REQUIRED WORK: Only the stretch of the listing below that runs from the line with "exact hasEffect_of_finishRES (fun V => (narrow" through the line with "(exec_inc rd din · hf)" is to be printed, exactly and with both ends.
◇ ◇ ◇ ◇ ◇
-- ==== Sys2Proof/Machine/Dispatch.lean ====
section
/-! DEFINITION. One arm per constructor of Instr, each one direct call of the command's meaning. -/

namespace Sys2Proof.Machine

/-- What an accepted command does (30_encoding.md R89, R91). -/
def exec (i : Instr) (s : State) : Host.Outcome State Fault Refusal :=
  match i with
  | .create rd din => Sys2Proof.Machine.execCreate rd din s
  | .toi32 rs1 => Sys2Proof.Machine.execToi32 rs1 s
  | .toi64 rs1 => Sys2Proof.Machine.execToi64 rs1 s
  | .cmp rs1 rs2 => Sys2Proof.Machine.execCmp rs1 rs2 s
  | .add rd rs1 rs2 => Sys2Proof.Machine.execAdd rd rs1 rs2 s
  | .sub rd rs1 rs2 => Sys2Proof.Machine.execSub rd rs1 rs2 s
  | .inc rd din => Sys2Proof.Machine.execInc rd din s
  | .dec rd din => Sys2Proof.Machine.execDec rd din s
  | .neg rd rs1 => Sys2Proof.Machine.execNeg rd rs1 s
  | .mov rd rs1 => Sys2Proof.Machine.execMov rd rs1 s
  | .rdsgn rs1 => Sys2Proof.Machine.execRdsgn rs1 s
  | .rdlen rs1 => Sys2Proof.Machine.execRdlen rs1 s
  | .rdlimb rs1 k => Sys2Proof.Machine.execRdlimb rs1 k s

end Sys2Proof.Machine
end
◇ ◇ ◇ ◇ ◇
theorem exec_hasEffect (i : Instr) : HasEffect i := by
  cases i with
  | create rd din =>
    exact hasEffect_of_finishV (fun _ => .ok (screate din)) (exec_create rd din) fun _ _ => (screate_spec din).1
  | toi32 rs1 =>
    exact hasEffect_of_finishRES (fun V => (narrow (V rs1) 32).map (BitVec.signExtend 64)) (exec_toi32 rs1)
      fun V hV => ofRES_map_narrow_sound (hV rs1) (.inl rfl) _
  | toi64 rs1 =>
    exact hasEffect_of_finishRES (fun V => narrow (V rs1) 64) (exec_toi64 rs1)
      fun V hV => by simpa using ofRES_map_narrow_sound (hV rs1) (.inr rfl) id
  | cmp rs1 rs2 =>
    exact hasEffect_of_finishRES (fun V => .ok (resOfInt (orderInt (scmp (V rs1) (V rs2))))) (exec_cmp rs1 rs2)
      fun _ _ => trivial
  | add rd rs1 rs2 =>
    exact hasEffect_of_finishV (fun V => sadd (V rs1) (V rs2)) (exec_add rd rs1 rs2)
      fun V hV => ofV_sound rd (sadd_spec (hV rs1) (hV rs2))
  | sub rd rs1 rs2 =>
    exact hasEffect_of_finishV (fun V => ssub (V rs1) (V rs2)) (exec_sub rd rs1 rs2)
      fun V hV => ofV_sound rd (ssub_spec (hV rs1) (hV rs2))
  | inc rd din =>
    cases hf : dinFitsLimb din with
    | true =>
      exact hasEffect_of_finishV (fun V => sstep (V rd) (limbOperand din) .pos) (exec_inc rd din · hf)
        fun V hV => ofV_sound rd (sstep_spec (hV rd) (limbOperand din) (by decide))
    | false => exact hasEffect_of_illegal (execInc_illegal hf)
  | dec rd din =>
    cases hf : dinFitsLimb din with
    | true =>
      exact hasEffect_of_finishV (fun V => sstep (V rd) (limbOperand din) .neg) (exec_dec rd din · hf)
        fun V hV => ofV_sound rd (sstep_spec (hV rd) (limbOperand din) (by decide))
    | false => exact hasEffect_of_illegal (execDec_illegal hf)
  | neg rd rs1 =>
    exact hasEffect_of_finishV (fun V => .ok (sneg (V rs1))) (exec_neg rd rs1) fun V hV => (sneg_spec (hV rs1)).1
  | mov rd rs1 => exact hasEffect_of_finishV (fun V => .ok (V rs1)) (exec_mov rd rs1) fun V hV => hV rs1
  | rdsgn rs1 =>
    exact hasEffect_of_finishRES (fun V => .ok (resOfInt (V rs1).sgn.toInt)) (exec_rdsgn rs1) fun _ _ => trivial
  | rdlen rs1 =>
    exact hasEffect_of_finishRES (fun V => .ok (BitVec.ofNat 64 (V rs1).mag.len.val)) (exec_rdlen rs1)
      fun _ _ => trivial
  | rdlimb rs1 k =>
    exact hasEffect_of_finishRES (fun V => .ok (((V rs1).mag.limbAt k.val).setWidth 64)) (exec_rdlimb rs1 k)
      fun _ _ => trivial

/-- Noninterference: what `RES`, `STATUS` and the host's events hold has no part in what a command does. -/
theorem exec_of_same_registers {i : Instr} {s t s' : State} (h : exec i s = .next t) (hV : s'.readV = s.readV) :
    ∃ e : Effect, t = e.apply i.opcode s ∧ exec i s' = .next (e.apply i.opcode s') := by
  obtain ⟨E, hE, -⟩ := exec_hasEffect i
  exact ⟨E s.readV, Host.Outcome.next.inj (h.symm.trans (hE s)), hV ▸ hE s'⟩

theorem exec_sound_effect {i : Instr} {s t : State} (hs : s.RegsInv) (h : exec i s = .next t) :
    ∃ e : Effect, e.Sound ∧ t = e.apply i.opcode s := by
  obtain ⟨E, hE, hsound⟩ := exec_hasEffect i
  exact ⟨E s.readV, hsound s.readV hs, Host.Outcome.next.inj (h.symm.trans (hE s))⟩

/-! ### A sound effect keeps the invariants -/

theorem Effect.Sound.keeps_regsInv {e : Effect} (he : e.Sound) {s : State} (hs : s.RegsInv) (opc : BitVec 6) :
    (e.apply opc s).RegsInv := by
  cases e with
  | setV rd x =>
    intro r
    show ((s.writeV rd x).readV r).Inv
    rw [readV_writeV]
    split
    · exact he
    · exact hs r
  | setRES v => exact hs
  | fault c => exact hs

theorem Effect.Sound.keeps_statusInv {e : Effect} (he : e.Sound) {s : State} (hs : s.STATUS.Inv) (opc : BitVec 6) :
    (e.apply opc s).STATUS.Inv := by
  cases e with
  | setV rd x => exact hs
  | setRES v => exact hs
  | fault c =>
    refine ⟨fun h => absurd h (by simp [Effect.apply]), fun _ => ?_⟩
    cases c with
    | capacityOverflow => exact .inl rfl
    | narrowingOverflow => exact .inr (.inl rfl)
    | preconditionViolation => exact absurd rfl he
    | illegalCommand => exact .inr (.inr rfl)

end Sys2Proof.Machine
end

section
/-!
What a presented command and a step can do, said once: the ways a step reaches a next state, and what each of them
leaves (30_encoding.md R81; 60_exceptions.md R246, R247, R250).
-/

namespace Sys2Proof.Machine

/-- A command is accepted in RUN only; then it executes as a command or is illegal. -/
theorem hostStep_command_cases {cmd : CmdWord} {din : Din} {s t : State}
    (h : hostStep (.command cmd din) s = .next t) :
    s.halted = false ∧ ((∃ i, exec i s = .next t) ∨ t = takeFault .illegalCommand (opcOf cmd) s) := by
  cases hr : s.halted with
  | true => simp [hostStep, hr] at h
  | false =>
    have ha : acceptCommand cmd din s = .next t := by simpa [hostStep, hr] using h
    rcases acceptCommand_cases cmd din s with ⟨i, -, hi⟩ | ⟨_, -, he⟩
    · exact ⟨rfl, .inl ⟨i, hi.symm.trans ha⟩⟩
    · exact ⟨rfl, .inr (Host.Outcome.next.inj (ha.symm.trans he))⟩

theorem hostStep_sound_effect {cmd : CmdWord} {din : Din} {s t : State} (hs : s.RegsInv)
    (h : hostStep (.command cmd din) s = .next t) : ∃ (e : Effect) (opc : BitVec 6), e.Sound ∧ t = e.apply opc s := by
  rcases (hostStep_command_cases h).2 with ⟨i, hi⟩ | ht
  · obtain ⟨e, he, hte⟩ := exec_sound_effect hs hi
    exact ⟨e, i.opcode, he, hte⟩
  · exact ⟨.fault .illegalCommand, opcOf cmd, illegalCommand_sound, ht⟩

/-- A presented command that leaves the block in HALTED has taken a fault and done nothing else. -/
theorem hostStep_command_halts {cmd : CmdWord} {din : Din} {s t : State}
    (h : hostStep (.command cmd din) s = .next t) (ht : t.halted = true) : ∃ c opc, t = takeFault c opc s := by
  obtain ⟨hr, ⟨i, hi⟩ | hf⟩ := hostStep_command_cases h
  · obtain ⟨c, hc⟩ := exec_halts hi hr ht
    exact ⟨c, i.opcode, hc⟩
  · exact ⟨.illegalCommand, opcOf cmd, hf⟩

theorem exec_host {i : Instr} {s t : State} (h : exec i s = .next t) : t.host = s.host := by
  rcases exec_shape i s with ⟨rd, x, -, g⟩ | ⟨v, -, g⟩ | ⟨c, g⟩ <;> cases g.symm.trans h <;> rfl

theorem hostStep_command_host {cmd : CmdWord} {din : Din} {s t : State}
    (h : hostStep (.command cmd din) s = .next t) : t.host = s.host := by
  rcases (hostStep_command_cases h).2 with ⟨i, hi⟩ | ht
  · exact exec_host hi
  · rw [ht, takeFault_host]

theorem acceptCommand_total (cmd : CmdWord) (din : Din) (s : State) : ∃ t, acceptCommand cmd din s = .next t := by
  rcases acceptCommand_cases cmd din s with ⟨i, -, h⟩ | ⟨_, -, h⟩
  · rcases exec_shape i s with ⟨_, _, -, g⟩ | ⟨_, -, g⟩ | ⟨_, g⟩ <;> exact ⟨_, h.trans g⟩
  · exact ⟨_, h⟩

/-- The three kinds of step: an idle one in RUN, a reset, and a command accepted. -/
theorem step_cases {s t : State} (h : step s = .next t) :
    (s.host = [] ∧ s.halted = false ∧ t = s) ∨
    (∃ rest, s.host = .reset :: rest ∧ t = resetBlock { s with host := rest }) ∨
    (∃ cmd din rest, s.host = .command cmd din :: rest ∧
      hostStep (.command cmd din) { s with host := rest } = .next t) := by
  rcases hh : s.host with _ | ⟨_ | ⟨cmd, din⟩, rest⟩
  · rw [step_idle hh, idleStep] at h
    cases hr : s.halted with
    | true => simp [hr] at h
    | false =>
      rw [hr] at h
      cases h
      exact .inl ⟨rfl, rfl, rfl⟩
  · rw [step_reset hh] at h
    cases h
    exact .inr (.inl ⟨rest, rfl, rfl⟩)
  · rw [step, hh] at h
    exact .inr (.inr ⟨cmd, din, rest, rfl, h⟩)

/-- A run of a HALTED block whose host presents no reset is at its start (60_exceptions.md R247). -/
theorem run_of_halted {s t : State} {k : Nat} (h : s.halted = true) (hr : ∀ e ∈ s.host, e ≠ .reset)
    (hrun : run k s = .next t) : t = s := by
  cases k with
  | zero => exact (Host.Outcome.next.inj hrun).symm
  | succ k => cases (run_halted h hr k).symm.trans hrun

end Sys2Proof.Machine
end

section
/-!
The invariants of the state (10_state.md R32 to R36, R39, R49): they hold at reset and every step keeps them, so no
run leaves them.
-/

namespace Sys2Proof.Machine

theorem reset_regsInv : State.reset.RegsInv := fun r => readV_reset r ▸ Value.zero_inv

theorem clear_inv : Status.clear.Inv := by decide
◇ ◇ ◇ ◇ ◇
ANSWER TO THE PROBLEM:
    exact hasEffect_of_finishRES (fun V => (narrow (V rs1) 32).map (BitVec.signExtend 64)) (exec_toi32 rs1)
      fun V hV => ofRES_map_narrow_sound (hV rs1) (.inl rfl) _
  | toi64 rs1 =>
    exact hasEffect_of_finishRES (fun V => narrow (V rs1) 64) (exec_toi64 rs1)
      fun V hV => by simpa using ofRES_map_narrow_sound (hV rs1) (.inr rfl) id
  | cmp rs1 rs2 =>
    exact hasEffect_of_finishRES (fun V => .ok (resOfInt (orderInt (scmp (V rs1) (V rs2))))) (exec_cmp rs1 rs2)
      fun _ _ => trivial
  | add rd rs1 rs2 =>
    exact hasEffect_of_finishV (fun V => sadd (V rs1) (V rs2)) (exec_add rd rs1 rs2)
      fun V hV => ofV_sound rd (sadd_spec (hV rs1) (hV rs2))
  | sub rd rs1 rs2 =>
    exact hasEffect_of_finishV (fun V => ssub (V rs1) (V rs2)) (exec_sub rd rs1 rs2)
      fun V hV => ofV_sound rd (ssub_spec (hV rs1) (hV rs2))
  | inc rd din =>
    cases hf : dinFitsLimb din with
    | true =>
      exact hasEffect_of_finishV (fun V => sstep (V rd) (limbOperand din) .pos) (exec_inc rd din · hf)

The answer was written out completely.